Personalized software really is coming, but not today. Maybe tomorrow?

When I posted about building a custom math game in ten minutes, one of my favorite comments was
This is so awesome. Personalized software really is coming.
Recently, Anthropic released their version of an agent that can integrate with your codebase and make changes for you. The name, Claude Code GitHub Actions, rolls right off your tongue. I still don't know where they announced this; I just found out about it via a random comment on Hacker News, and I can't find a way to subscribe to Anthropic's newsletter.
I wondered if this could be the agent that helps achieve that dream of "personalized software." I've been keeping a scratchpad of feature requests for Publii, the tool I use to build my site.

I originally intended to write this code myself and submit the PRs to the Publii GitHub, but open source maintainers are getting overwhelmed with shitty vibe-coded PRs and are actively rejecting them.
But why not fork and create my own? First things first, I need to figure out how to build locally, then go for it.
Side note, why is building locally always a pain? You try to follow the instructions, you get errors every step of the way, Google/GPT the errors, update/switch versions of tools and packages, slowly chip away at it until it finally builds... Anyway, I eventually figured it out, with very low confidence in its stability.
webpack 5.99.9 compiled with 431 warnings in 4478 ms
Programmers always ignore warnings. I'm sure it's fine... (spoiler: it isn't fine)
Unleashing Claude Code on my personal build
OK, let's try this out. I installed Claude Code to my fork, and created a simple feature request. I started with something simple: let people click the "Share It" button at the bottom of this page to share with BlueSky. Should be easy, right? Small scope, lots of similar functionality already built in...

It was as easy as asking @claude implement this feature based on the issue description
. In only six minutes, it churned through it and created a branch capable of merging in just a couple steps.

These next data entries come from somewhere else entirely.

/-- The request of one READ of a FETCH (R180). -/
def State.fetchReq (u : State) (e : Env) (etag no a b : Nat) (x : Nat × Nat) : CoreReq :=
  { tag := u.newTag.1, desc := fld e.f.d 3 0, beat := b + x.1, n := x.2, no := no, status := none, sentAt := u.now, resends := 0
    pkt := reqPkt mopRead etag u.newTag.1 (dFaddr e.descC) (64 * (a + x.1)) (64 * x.2) [] }

/-- One READ of a FETCH (R180): a fetch of the handler, and its packet unless the slot is a shadow. -/
def State.fetchRead (u : State) (e : Env) (etag no a b : Nat) (x : Nat × Nat) : State :=
  let q := u.fetchReq e etag no a b x
  let s := u.newTag.2.modRun e.g fun r => { r with fetches := r.fetches ++ [q] }
  if isShadow e.run.ctx.slot then s
  else s.fromCluster (clusterOf e.g) 3 (e.plan.partOf e.run.ctx.slot) q.pkt

/-- READs one after another add their fetches to the handler and leave the rest of its core. -/
theorem core_foldl_fetch {g : Nat} {c : Core} {step : State → Nat × Nat → State} {ask : Nat × Nat → Nat × Nat × Nat × Option Nat}
    (hstep : ∀ u x r, u.core g = { c with run := some r } → ∃ q : CoreReq, q.asked = ask x ∧
      (step u x).core g = { c with run := some { r with fetches := r.fetches ++ [q] } })
    (xs : List (Nat × Nat)) (u : State) (r : Run) (hu : u.core g = { c with run := some r }) :
    ∃ qs : List CoreReq, qs.map CoreReq.asked = xs.map ask ∧
      (xs.foldl step u).core g = { c with run := some { r with fetches := r.fetches ++ qs } } := by
  induction xs generalizing u r with
  | nil => exact ⟨[], rfl, by simpa using hu⟩
  | cons x xs ih =>
    obtain ⟨q, hq, hcore⟩ := hstep u x r hu
    obtain ⟨qs, hqs, hfold⟩ := ih (step u x) _ hcore
    exact ⟨q :: qs, by rw [List.map_cons, hq, hqs, List.map_cons], by simpa using hfold⟩

/-- A READ adds its fetch to the handler and leaves the rest of the core. -/
theorem State.core_fetchRead {u : State} {e : Env} {c : Core} {r : Run} (hu : u.core e.g = { c with run := some r })
    (etag no a b : Nat) (x : Nat × Nat) : ∃ q : CoreReq, q.asked = (fld e.f.d 3 0, b + x.1, x.2, none) ∧
      (u.fetchRead e etag no a b x).core e.g = { c with run := some { r with fetches := r.fetches ++ [q] } } := by
  have run : (u.newTag.2.core e.g).run = some r := congrArg Core.run hu
  have core : ((u.newTag.2.modRun e.g fun r => { r with fetches := r.fetches ++ [u.fetchReq e etag no a b x] }).core e.g) =
      { c with run := some { r with fetches := r.fetches ++ [u.fetchReq e etag no a b x] } } := by
    rw [State.modRun, run]
    dsimp only
    rw [State.setRun, State.core_setCore, show u.newTag.2.core e.g = u.core e.g from rfl, hu]
  refine ⟨u.fetchReq e etag no a b x, rfl, ?_⟩
  unfold State.fetchRead
  dsimp only
  split
  · exact core
  · rw [State.core, State.fromCluster_cores]
    exact core

/-- FETCH inside its streams: it waits for a fetch that writes its destination, and while eight are outstanding; else it
issues its READs and goes on. -/
theorem State.fetchEff_inside {s : State} {e : Env} :
    let c := s.core e.g
    let loc := fld e.f.d 3 0
    let n := fld e.f.imm 6 0
    let a := (c.rs (sReg e.f.a)).toNat
    let b := (c.rs (sReg e.f.b)).toNat
    dKind e.descC ≠ 0 → dKind (e.desc loc) ≠ 0 → a + n ≤ dLen e.descC → b + n ≤ dLen (e.desc loc) →
    s.fetchEff e = if e.fetchHits (e.desc loc) b n then s.flow e (.wait .landing) 0
      else if 8 ≤ e.run.fetchCount then s.flow e (.wait .fetchRoom) 0
      else ((fetchParts n).foldl (fun u x => u.fetchRead e (((c.ctx e.run.ctx).map (·.etag)).getD 0)
        ((e.run.fetches.map (·.no)).foldl max 0 + 1) a b x) s).flow e .next 2 := by
  intro c loc n a b hd hl ha hb
  rw [State.fetchEff]
  exact if_neg (by rintro (h | h | h | h); exacts [hd h, hl h, Nat.not_lt.2 ha h, Nat.not_lt.2 hb h])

Pretty cool! Have I achieved the dream of ✨personalized software?✨
No.
The first issue is that every time I build a new version of my own Publii, it opens as if it's a first-time install. That means restoring my site from backup, reconfiguring my site's server settings, re-enabling dark mode, etc. I'm sure there's a way to "publish" my own local copy that's permanent and not ephemeral, but I have so many build errors (see above) that I don't trust myself. I understand this is a Me Problem.
The second issue is that the code doesn't work. After rebuilding everything, the BlueSky link still doesn't show up in the config settings. Just looking at the code, it looks like it should, but it doesn't.

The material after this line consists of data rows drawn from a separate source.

-- ==== Sys2Proof/Machine/Irdec.lean ====
section
/-! DEFINITION. Irdec.lean: the meanings of the decoder's operations and of the infrared symbols and frame
(41_ir_decoder.md, 30_encoding.md section 1). -/

namespace Sys2Proof.Machine

/-- `measure_run(level, cap) -> count` (R131). A `poll` in progress makes it itself, so it runs there as it stands. -/
def execMeasureRun (level : Level) (cap : Nat) (s : State) : Answer :=
  needInput .ir s (.next ((measureRun level cap s).setResult (.count (measureRun level cap s).irdec.count)))

/-- `poll() -> Option<Action>` (R132, R140, R141). -/
def execPoll (s : State) : Answer := needInput .ir s (.next (runPoll s))

/-- `action_for(code) -> Action` (R139): it reads and writes no state but the result. -/
def execActionFor (code : Byte) (s : State) : Answer := .next (s.setResult (.action (actionFor s.cfg code)))

/-- NEC_FRAME (R82 to R86): a frame with these four bytes stands on the line and one `poll` decodes it. The row gives the
bits and no run counts, so every count is a free value within its symbol's range (notes/assumptions/17.md). -/
def execNecFrame (a an c cn : Byte) (s : State) : Answer :=
  afterAttempt s fun s => needInput .ir s (.next (poll (useFree 66
    (present (freeFrame s.cfg s.env.freeUsed { d0 := a, d1 := an, d2 := c, d3 := cn }) s))))

/-- START (R81, R134, R135), received in whatever phase the decoder is in (notes/assumptions/15.md). -/
def execStart (cLow cHigh : Nat) (s : State) : Answer :=
  needInput .ir s
    (if isStart s.cfg cLow cHigh then .next (receive (present (leadIn s ++ runPair cLow cHigh) s))
     else .refused .notThatSymbol)

/-- BIT0 (R81, R136). -/
def execBit0 (cLow cHigh : Nat) (s : State) : Answer :=
  needInput .ir s
    (if isBit0 s.cfg cLow cHigh then .next (receive (present (leadIn s ++ runPair cLow cHigh) s))
     else .refused .notThatSymbol)

/-- BIT1 (R81, R136). -/
def execBit1 (cLow cHigh : Nat) (s : State) : Answer :=
  needInput .ir s
    (if isBit1 s.cfg cLow cHigh then .next (receive (present (leadIn s ++ runPair cLow cHigh) s))
     else .refused .notThatSymbol)

/-- The samples of a pair of runs one of which reaches its cap: the low run, or the high run after a low run of `cLow`;
a `cLow` at or above the low cap reaches that cap first (R133). -/
def stuckSamples (stuck : Level) (cLow : Nat) (s : State) : List Level :=
  match stuck with
  | .low => List.replicate (awaitedCaps s).1 .low
  | .high =>
    if cLow < (awaitedCaps s).1 then
      List.replicate cLow .low ++ [.high] ++ List.replicate (awaitedCaps s).2 .high
    else List.replicate (awaitedCaps s).1 .low

/-- NO_SYMBOL (R81, R133): a run whose count equals its cap aborts the `poll` (notes/assumptions/16.md). -/
def execNoSymbol (stuck : Level) (cLow : Nat) (s : State) : Answer :=
  needInput .ir s (.next (receive (present (leadIn s ++ stuckSamples stuck cLow s) s)))

end Sys2Proof.Machine
end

After spending a couple hours trying to get my local copy to build (and yes, I double-checked that I was using the right directories etc.) I wasn't interested in debugging this anymore. Especially after I saw what the Claude-created SVG of the BlueSky logo looks like:

With more patience, I'm sure I could successfully build the Publii app locally. I could instruct Claude to make a better BlueSky logo with some examples, and I could figure out why the config setting isn't showing up. Then I could publish my own local Publii app and live the dream of personalized software. But I don't want to maintain my fork with the latest official build, I don't want to figure out why the ls-all
npm package isn't installing right, I don't want to debug AI code, I don't want to write a build script, I don't want to do this all over again for my next feature request, and I don't even want to try a moderately-complex feature request at this point.
I'm pretty bullish on LLMs and how they help the development process. If this was my job, I wouldn't be writing this, and instead I'd be figuring out how to make this work. If there's a more critical feature I want, I would also try harder. It's all very promising! But it's going to be a while until personalized software is accessible for everybody. It's likely closer than I think.